# Women's BSA with Internal Hub Brakes



## zuissjw1 (Apr 28, 2009)

I'm having my "winter projects" garage sale and thought I would post a couple pictures of my more interesting models.  

The first is a BSA women's model that I received, thinking from a poor initial photo that I was getting something with a front Dyno-hub.  Does anyone know if BSA actually made this model, full chain case with internal hub brakes.  It would be a great bike anywhere it rains a lot.  There is a big front fender extension at the bottom that goes nearly to the ground.  I just got the lights working yesterday.  There were actually holes in the frame to route the wire from just behind the headtube to near the rear drop out.  I added new wire during my full rebuild. 

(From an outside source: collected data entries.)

/-- Canonical memories that read the same at every address have the same cells, one after another. -/
theorem eq_of_byteAt_eq {lo lo' : Nat} (hm : Memory.wfFrom lo m = true) (hn : Memory.wfFrom lo' n = true)
    (h : ∀ a, m.byteAt a = n.byteAt a) : m = n := by
  induction m generalizing n lo lo' with
  | nil =>
    cases n with
    | nil => rfl
    | cons c n => exact absurd (h c.1).symm (byteAt_head_ne_zero hn)
  | cons c m ih =>
    obtain ⟨k, v⟩ := c
    cases n with
    | nil => exact absurd (h k) (byteAt_head_ne_zero hm)
    | cons d n =>
      obtain ⟨j, w⟩ := d
      have hjk : j ≤ k := head_le_of_byteAt_ne_zero hn (h k ▸ byteAt_head_ne_zero hm)
      have hkj : k ≤ j := head_le_of_byteAt_ne_zero hm (h j ▸ byteAt_head_ne_zero hn)
      obtain rfl : k = j := le_antisymm hkj hjk
      obtain rfl : v = w := by simpa only [byteAt_cons_self] using h k
      obtain ⟨-, -, -, hm'⟩ := wfFrom_cons.mp hm
      obtain ⟨-, -, -, hn'⟩ := wfFrom_cons.mp hn
      rw [ih hm' hn' fun a => by rw [byteAt_tail hm, byteAt_tail hn, h a]]

/-- Settles O4: above the address space both read as zero, so they read the same everywhere. -/
theorem canonicalMemoriesReadingEqualAreEqual : Obligations.CanonicalMemoriesReadingEqualAreEqual := by
  intro m n hm hn h
  refine eq_of_byteAt_eq hm hn fun a => ?_
  rcases Nat.lt_or_ge a 256 with ha | ha
  · exact h a (by omega)
  · rw [byteAt_of_large hm ha, byteAt_of_large hn ha]

end Sys2Proof.Machine
end

section
/-! PROOFS. The decoder and the encoder (spec/30_encoding.md R60-R69), and the step as the instruction that the bytes at
pc decode to (R75). -/

namespace Sys2Proof

/-! ### Decode and encode (R60-R62, R69) -/

/-- The bytes of the instruction an opcode makes: the opcode byte, then as many operands as its count in R62 says. -/
theorem encode_instr (o : Opcode) (op1 op2 : Byte) :
    encode (o.instr op1 op2) = o.byte :: [op1, op2].take o.arity := by
  cases o <;> rfl

theorem decode_encode (i : Instr) (rest : List Byte) : decode (encode i ++ rest) = .ok (i, rest) := by
  cases i <;> rfl

/-- What decodes is the encoding of what it decodes to: an opcode byte of R64 and its operands are the bytes that were
read. -/
theorem eq_encode_of_decode {i : Instr} {bytes rest : List Byte} (h : decode bytes = .ok (i, rest)) :
    bytes = encode i ++ rest := by
  cases bytes with
  | nil => cases h
  | cons op tail =>
    cases hop : decodeOpcode op with
    | none => simp [decode, hop] at h
    | some o =>
      obtain rfl := decodeOpcode_eq_some.mp hop
      simp only [decode, hop] at h
      split at h <;> cases h
      · next h0 => simp [encode_instr, h0]
      · next h1 => simp [encode_instr, h1]
      · next h2 => simp [encode_instr, h2]

/-- Settles O6: an encoding decodes to its instruction, and nothing else does. -/
theorem decodeAndEncodeAgree : Obligations.DecodeAndEncodeAgree := by
  intro i bytes rest
  refine ⟨eq_encode_of_decode, ?_⟩
  rintro rfl
  exact decode_encode i rest

/-- Settles O5: each of the eight words is short enough to be decoded by computation. -/
theorem opcodeWordsDecodeAsSpecified : Obligations.OpcodeWordsDecodeAsSpecified :=
  ⟨rfl, rfl, rfl, rfl, rfl, rfl, rfl, rfl⟩

/-! ### The opcode table (R63, R64, R68) -/

/-- Settles O7: the listed bytes are the bytes of the 13 opcodes, and the bytes that do not decode are counted. -/
theorem exactlyThirteenOpcodesAreLegal : Obligations.ExactlyThirteenOpcodesAreLegal := by
  refine ⟨fun b => ⟨?_, fun hb => ?_⟩, by decide +kernel⟩
  · rintro ⟨o, ho⟩
    by_contra hnot
    simp [Machine.decodeOpcode_eq_none_of_notMem hnot] at ho
  · refine Option.isSome_iff_exists.mp ?_
    revert b; decide

/-- Settles O8: a byte that decodes is the byte of its opcode, and the 13 of them are compared with R62's counts. -/
theorem highBitsGiveOperandCount : Obligations.HighBitsGiveOperandCount := by
  intro b o ho
  obtain rfl := decodeOpcode_eq_some.mp ho
  cases o <;> rfl

end Sys2Proof

namespace Sys2Proof.Machine

variable {s : State}

/-! ### The step and the decoder (R75) -/

theorem codeAt_of_pc_outside (h : 256 ≤ s.pc.toNat) : codeAt s = [] := by
  simp [codeAt, Nat.sub_eq_zero_of_le h]

/-- An opcode with fewer bytes after it than its operand count is no instruction (R62). -/
theorem decode_missingOperand {o : Opcode} {tail : List Byte} (h : tail.length < o.arity) :
    decode (o.byte :: tail) = .error (.missingOperand o) := by
  simp only [decode, decodeOpcode_byte]
  split
  · next h0 => omega
  · next h1 => simp [h1] at h
  · next h2 => simp [h2] at h
  · rfl

/-- An instruction whose bytes all lie in memory leads the bytes that are decoded (R60). -/
theorem codeAt_eq_encode_append {o : Opcode} {op1 op2 : Byte} (hop : s.mem.byteAt s.pc.toNat = o.byte)
    (hlen : s.pc.toNat + o.arity < 256) (h1 : 1 ≤ o.arity → op1 = s.mem.byteAt (s.pc.toNat + 1))
    (h2 : 2 ≤ o.arity → op2 = s.mem.byteAt (s.pc.toNat + 2)) :
    ∃ rest, codeAt s = encode (o.instr op1 op2) ++ rest := by
  have hle := arity_le_two o
  rw [codeAt_cons (by omega), encode_instr, hop]
  obtain ⟨k, hk⟩ : ∃ k, 255 - s.pc.toNat = o.arity + k := ⟨255 - s.pc.toNat - o.arity, by omega⟩
  rw [hk]
  have : o.arity = 0 ∨ o.arity = 1 ∨ o.arity = 2 := by omega
  rcases this with ha | ha | ha
  · simp [ha]
  · simp [ha, h1, Nat.add_comm 1 k, List.range'_succ]
  · simp [ha, h1, h2, Nat.add_comm 2 k, List.range'_succ]

/-- The fault a fetch takes where the decoder gives no instruction (R131, R134). -/
def fetchTrap (s : State) : DecodeError → Trap
  | .noOpcode => ⟨.outOfBounds, s.pc.toNat⟩
  | .illegalOpcode op => ⟨.illegalInstruction, op.toNat⟩
  | .missingOperand _ => ⟨.outOfBounds, 256⟩

/-- A fetch is the decoder on the bytes from pc to the end of memory: both judge the opcode before any operand (D13). -/
theorem fetch_eq_decode_codeAt (s : State) :
    fetch s = ((decode (codeAt s)).mapError (fetchTrap s)).map Prod.fst := by
  rcases fetch_cases s with
    ⟨hpc, e⟩ | ⟨hpc, hop, e⟩ | ⟨o, hpc, hop, ⟨hlen, e⟩ | ⟨hlen, op1, op2, e, h1, h2⟩⟩
  · rw [e, codeAt_of_pc_outside hpc]
    rfl
  · have hd : decode (codeAt s) = .error (.illegalOpcode (s.mem.byteAt s.pc.toNat)) := by
      simp [codeAt_cons hpc, decode, hop]
    rw [e, hd]
    rfl
  · have hd : decode (codeAt s) = .error (.missingOperand o) := by
      rw [codeAt_cons hpc, decodeOpcode_eq_some.mp hop]
      exact decode_missingOperand (by simp; omega)
    rw [e, hd]
    rfl
  · obtain ⟨rest, hcode⟩ := codeAt_eq_encode_append (decodeOpcode_eq_some.mp hop) hlen h1 h2
    rw [e, hcode, decode_encode]
    rfl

The second bike is also I think somewhat rare or uncommon.  It's a 1958 women's Raleigh with the SW hub (working very well at this time).  Actually, I think my hub is from the period after the improvements were made to the hub internals.  It's got a nice Brooks saddle and saddle bag.  This bike also has the Raleigh brakes with soldered cables.  Finally, this is the first Raleigh I've had with the "grey stripe" rims, a slight different processing in the area by the spokes that give the rims almost a two tone effect.  Anyway, just thought I would share.  Regads, John


----------